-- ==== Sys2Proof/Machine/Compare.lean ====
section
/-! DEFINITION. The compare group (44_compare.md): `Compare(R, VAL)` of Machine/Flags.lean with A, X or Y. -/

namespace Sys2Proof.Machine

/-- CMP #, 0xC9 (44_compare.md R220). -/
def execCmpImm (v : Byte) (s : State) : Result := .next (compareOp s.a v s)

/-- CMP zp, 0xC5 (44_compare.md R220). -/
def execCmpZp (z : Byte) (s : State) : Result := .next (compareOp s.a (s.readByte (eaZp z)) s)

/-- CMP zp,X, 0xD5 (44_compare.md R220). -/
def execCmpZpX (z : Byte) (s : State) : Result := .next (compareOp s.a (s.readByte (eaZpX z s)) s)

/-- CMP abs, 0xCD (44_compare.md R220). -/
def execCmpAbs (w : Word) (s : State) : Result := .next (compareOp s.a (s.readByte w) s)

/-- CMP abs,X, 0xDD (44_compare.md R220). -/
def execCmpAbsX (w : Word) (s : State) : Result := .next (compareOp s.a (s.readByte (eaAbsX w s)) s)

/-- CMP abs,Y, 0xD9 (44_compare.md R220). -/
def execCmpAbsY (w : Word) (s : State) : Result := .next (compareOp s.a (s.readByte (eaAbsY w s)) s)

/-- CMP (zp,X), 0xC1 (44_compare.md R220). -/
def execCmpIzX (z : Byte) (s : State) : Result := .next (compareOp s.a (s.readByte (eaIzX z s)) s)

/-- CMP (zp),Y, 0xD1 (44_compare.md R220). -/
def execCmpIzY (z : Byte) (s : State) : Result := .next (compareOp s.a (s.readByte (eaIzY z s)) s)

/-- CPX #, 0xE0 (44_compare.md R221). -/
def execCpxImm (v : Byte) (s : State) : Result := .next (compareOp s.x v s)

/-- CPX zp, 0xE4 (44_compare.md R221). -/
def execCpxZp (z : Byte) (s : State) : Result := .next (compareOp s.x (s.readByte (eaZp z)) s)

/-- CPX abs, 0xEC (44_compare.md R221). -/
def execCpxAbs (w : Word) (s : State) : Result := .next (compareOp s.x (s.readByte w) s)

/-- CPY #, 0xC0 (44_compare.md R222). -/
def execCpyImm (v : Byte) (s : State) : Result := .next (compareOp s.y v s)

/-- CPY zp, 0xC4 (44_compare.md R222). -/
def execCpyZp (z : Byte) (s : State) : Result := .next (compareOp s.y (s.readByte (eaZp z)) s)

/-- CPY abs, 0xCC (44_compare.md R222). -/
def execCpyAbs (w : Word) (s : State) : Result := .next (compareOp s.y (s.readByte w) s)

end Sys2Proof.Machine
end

==

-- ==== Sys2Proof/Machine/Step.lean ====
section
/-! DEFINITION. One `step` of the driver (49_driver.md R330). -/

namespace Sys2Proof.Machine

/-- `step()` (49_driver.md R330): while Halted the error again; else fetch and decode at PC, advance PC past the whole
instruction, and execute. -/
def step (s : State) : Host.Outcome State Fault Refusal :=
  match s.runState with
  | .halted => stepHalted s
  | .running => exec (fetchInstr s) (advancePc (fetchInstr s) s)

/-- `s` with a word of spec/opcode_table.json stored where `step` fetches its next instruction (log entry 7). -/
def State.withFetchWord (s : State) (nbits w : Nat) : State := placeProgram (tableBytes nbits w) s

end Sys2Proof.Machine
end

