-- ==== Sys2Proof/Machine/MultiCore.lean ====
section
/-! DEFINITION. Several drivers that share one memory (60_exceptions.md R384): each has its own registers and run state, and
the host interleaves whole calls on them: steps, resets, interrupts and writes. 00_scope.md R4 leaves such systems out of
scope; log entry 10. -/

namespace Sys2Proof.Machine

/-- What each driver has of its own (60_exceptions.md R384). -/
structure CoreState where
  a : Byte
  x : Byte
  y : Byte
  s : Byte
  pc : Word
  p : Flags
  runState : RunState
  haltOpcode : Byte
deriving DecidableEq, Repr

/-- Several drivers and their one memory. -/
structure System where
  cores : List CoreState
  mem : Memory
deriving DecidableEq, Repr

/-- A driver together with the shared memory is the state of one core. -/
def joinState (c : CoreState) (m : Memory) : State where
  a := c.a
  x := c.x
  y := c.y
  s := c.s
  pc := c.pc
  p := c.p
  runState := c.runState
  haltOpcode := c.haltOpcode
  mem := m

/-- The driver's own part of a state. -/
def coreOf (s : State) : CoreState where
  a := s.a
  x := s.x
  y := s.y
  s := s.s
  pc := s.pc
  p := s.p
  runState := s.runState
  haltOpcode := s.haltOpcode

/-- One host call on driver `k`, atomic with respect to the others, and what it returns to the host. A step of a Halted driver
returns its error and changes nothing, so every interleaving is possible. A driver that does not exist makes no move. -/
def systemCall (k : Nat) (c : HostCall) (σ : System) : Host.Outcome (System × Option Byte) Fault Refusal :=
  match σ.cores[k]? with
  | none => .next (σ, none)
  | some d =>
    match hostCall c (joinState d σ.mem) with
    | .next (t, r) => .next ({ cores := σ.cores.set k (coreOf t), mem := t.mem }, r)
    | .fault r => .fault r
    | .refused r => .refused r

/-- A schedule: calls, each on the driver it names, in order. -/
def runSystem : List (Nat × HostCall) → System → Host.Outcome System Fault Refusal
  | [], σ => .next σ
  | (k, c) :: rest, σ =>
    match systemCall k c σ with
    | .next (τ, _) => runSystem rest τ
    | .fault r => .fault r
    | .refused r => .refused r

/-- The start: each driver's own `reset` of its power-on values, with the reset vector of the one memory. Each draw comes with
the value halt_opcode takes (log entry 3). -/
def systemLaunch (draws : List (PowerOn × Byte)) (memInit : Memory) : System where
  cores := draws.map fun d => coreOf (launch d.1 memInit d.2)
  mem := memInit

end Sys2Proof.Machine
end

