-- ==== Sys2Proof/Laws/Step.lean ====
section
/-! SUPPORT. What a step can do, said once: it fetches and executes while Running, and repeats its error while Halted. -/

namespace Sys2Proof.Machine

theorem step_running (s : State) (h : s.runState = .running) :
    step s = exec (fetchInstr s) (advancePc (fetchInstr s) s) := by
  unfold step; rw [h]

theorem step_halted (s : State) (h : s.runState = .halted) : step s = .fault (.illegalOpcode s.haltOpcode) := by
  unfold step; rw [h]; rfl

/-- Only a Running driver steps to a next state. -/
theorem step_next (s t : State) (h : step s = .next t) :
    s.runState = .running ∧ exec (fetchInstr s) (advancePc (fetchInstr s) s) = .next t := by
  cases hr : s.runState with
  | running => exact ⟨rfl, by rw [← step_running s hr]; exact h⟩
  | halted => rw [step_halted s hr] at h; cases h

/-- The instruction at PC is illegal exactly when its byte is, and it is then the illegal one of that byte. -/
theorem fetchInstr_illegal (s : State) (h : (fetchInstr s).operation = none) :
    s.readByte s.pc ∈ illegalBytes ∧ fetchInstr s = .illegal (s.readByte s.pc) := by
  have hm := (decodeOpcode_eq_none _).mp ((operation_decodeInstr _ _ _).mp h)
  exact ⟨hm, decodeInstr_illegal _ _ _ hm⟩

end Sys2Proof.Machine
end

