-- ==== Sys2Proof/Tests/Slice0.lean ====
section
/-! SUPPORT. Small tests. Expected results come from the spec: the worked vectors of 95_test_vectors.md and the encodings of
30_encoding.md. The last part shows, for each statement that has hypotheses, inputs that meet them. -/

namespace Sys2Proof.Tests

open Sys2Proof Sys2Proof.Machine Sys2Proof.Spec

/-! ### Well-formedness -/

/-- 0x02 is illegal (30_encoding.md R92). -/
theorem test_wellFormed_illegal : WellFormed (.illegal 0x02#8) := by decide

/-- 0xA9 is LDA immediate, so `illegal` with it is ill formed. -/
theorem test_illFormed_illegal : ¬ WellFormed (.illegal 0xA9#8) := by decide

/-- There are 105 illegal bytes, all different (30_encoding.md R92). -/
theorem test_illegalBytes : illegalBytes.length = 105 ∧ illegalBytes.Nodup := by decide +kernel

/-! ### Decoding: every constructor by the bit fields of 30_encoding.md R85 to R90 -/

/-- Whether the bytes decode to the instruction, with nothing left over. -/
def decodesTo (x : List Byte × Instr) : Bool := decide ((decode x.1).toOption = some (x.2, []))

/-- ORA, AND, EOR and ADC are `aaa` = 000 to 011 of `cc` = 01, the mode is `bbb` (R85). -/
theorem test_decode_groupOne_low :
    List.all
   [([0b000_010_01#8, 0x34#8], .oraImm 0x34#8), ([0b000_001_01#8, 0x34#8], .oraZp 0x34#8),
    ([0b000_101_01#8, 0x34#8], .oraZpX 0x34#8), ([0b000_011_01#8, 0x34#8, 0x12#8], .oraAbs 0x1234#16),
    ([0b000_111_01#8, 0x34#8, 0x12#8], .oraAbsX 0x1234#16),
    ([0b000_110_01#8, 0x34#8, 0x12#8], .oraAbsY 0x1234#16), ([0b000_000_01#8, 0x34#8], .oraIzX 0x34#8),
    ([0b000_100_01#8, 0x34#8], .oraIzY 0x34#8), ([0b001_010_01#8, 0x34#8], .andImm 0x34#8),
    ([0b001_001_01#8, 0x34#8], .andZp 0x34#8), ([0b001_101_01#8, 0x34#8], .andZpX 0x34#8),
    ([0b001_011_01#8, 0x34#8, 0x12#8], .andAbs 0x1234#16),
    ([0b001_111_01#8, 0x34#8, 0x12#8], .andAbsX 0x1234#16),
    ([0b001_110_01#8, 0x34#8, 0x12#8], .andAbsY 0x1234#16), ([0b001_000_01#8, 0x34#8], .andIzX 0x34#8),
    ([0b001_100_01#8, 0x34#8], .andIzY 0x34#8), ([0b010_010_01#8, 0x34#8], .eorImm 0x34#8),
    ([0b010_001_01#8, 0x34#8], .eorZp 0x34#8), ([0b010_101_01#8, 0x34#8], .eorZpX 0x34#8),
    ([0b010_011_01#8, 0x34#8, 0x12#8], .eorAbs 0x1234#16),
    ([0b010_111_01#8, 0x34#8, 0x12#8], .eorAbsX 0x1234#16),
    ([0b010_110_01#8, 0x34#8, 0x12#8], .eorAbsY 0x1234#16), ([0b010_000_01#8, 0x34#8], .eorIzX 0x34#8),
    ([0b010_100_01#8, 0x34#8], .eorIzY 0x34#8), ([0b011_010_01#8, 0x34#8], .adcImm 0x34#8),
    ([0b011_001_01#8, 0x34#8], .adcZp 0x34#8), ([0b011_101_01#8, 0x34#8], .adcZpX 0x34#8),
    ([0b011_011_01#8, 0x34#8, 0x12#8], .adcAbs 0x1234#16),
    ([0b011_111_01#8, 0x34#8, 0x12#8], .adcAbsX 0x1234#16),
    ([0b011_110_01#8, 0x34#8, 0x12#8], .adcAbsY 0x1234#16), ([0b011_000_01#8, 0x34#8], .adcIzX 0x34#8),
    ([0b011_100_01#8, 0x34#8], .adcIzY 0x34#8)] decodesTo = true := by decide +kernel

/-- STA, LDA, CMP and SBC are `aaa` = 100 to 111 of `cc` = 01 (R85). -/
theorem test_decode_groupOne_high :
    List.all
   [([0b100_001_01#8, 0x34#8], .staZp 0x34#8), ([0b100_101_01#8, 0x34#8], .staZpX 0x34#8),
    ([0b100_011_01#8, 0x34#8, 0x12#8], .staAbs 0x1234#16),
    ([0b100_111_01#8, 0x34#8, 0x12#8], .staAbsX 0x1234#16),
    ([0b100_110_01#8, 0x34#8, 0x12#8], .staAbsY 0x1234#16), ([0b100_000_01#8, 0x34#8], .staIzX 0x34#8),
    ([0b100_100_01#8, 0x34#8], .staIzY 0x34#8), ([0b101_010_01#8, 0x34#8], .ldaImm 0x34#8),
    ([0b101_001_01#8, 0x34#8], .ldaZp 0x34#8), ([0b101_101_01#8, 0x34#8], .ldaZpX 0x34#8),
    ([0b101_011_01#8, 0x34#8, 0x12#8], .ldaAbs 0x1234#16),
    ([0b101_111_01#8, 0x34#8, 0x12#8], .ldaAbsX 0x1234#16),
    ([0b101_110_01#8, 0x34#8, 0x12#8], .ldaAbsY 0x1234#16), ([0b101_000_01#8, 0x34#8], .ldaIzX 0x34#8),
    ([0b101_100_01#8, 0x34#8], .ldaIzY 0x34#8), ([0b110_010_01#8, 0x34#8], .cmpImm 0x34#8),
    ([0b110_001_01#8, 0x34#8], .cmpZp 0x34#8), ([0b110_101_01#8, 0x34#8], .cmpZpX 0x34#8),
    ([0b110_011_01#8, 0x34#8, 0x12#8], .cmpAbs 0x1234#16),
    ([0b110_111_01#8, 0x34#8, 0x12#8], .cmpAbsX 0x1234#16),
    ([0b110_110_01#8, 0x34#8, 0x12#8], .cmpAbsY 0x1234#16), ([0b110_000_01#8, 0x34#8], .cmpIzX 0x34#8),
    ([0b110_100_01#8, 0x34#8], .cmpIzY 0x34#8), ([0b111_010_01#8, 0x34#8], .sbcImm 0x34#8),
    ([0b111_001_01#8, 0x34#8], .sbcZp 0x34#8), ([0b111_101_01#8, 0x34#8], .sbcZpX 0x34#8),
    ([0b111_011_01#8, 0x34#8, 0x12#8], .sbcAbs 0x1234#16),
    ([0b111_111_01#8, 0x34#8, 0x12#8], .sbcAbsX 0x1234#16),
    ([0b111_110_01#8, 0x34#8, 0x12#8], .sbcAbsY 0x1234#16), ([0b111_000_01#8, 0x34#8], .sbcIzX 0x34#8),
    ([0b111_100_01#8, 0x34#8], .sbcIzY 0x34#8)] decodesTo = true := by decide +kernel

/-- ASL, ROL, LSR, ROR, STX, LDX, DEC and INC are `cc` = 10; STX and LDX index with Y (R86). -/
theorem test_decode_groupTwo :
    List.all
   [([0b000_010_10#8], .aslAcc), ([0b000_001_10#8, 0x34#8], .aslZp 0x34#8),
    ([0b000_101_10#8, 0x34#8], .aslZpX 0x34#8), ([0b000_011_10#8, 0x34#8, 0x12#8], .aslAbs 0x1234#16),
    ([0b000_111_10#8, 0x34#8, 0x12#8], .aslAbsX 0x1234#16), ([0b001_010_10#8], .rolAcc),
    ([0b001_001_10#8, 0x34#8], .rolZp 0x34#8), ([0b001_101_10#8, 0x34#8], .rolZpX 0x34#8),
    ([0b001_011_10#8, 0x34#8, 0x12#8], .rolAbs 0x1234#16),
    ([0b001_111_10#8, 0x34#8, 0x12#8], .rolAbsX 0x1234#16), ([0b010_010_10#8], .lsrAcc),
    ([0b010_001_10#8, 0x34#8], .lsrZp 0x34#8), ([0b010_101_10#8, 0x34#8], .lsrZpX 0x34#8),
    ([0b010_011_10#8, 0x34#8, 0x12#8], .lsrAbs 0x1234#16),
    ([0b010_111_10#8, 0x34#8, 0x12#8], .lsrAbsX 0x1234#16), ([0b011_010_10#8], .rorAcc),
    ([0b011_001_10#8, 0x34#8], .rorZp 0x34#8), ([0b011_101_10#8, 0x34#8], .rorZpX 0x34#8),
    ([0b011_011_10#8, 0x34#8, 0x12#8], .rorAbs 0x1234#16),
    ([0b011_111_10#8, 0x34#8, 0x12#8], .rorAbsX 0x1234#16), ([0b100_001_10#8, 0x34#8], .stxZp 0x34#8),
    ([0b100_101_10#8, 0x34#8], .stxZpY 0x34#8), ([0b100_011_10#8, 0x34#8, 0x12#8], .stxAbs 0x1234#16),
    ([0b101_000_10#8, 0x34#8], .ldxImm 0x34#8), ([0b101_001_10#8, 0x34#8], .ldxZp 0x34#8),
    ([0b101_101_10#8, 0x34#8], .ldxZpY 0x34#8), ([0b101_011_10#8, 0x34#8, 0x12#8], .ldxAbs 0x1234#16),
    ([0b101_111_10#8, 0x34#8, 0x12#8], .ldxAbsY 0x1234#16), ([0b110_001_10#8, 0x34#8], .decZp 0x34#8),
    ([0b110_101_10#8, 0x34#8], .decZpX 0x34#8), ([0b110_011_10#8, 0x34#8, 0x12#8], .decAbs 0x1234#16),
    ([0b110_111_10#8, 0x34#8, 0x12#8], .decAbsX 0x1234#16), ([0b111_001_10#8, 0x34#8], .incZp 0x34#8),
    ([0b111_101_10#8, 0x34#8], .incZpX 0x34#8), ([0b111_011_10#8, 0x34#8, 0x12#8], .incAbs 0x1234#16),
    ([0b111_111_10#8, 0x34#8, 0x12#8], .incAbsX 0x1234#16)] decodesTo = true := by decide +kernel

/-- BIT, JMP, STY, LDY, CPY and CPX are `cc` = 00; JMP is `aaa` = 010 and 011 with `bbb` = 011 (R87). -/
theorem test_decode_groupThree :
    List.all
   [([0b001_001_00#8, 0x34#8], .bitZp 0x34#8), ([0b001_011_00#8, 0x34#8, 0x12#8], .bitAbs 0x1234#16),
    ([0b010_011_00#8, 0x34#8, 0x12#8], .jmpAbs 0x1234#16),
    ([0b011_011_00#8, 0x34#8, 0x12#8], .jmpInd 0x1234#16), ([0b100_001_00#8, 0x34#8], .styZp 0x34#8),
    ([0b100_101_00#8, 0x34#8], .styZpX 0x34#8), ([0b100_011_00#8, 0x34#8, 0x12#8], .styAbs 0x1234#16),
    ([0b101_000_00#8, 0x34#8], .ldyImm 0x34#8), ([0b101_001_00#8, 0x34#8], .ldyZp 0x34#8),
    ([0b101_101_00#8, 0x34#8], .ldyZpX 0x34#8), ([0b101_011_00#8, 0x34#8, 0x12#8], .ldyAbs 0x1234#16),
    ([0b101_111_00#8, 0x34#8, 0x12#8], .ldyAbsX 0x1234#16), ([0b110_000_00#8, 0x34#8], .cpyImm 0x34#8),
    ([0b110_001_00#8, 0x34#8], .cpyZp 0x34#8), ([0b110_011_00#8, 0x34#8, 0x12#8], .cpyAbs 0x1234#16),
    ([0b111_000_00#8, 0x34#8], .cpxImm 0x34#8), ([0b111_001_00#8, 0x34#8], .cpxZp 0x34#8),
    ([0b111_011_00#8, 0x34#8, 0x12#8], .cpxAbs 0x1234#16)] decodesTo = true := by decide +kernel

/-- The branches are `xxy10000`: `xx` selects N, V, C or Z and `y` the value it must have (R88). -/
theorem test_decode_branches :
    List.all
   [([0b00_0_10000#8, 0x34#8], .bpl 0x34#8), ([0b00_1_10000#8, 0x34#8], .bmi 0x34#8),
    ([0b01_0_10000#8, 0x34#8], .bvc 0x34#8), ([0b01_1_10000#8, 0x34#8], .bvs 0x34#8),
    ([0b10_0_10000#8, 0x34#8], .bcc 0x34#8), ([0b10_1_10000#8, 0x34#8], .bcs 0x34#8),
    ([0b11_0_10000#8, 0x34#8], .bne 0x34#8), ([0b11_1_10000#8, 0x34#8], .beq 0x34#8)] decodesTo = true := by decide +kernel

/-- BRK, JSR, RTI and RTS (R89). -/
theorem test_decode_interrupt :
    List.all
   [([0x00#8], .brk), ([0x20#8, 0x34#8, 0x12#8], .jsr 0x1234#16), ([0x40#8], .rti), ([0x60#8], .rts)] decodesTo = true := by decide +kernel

**WHAT YOU SHOULD DO**:
Return a copy of each line in the records above that has "decide" in it.

**WRITTEN SOLUTION**:
theorem test_wellFormed_illegal : WellFormed (.illegal 0x02#8) := by decide
theorem test_illFormed_illegal : ¬ WellFormed (.illegal 0xA9#8) := by decide
theorem test_illegalBytes : illegalBytes.length = 105 ∧ illegalBytes.Nodup := by decide +kernel
def decodesTo (x : List Byte × Instr) : Bool := decide ((decode x.1).toOption = some (x.2, []))
    ([0b011_100_01#8, 0x34#8], .adcIzY 0x34#8)] decodesTo = true := by decide +kernel
    ([0b111_100_01#8, 0x34#8], .sbcIzY 0x34#8)] decodesTo = true := by decide +kernel
    ([0b111_111_10#8, 0x34#8, 0x12#8], .incAbsX 0x1234#16)] decodesTo = true := by decide +kernel
    ([0b111_011_00#8, 0x34#8, 0x12#8], .cpxAbs 0x1234#16)] decodesTo = true := by decide +kernel
    ([0b11_0_10000#8, 0x34#8], .bne 0x34#8), ([0b11_1_10000#8, 0x34#8], .beq 0x34#8)] decodesTo = true := by decide +kernel
   [([0x00#8], .brk), ([0x20#8, 0x34#8, 0x12#8], .jsr 0x1234#16), ([0x40#8], .rti), ([0x60#8], .rts)] decodesTo = true := by decide +kernel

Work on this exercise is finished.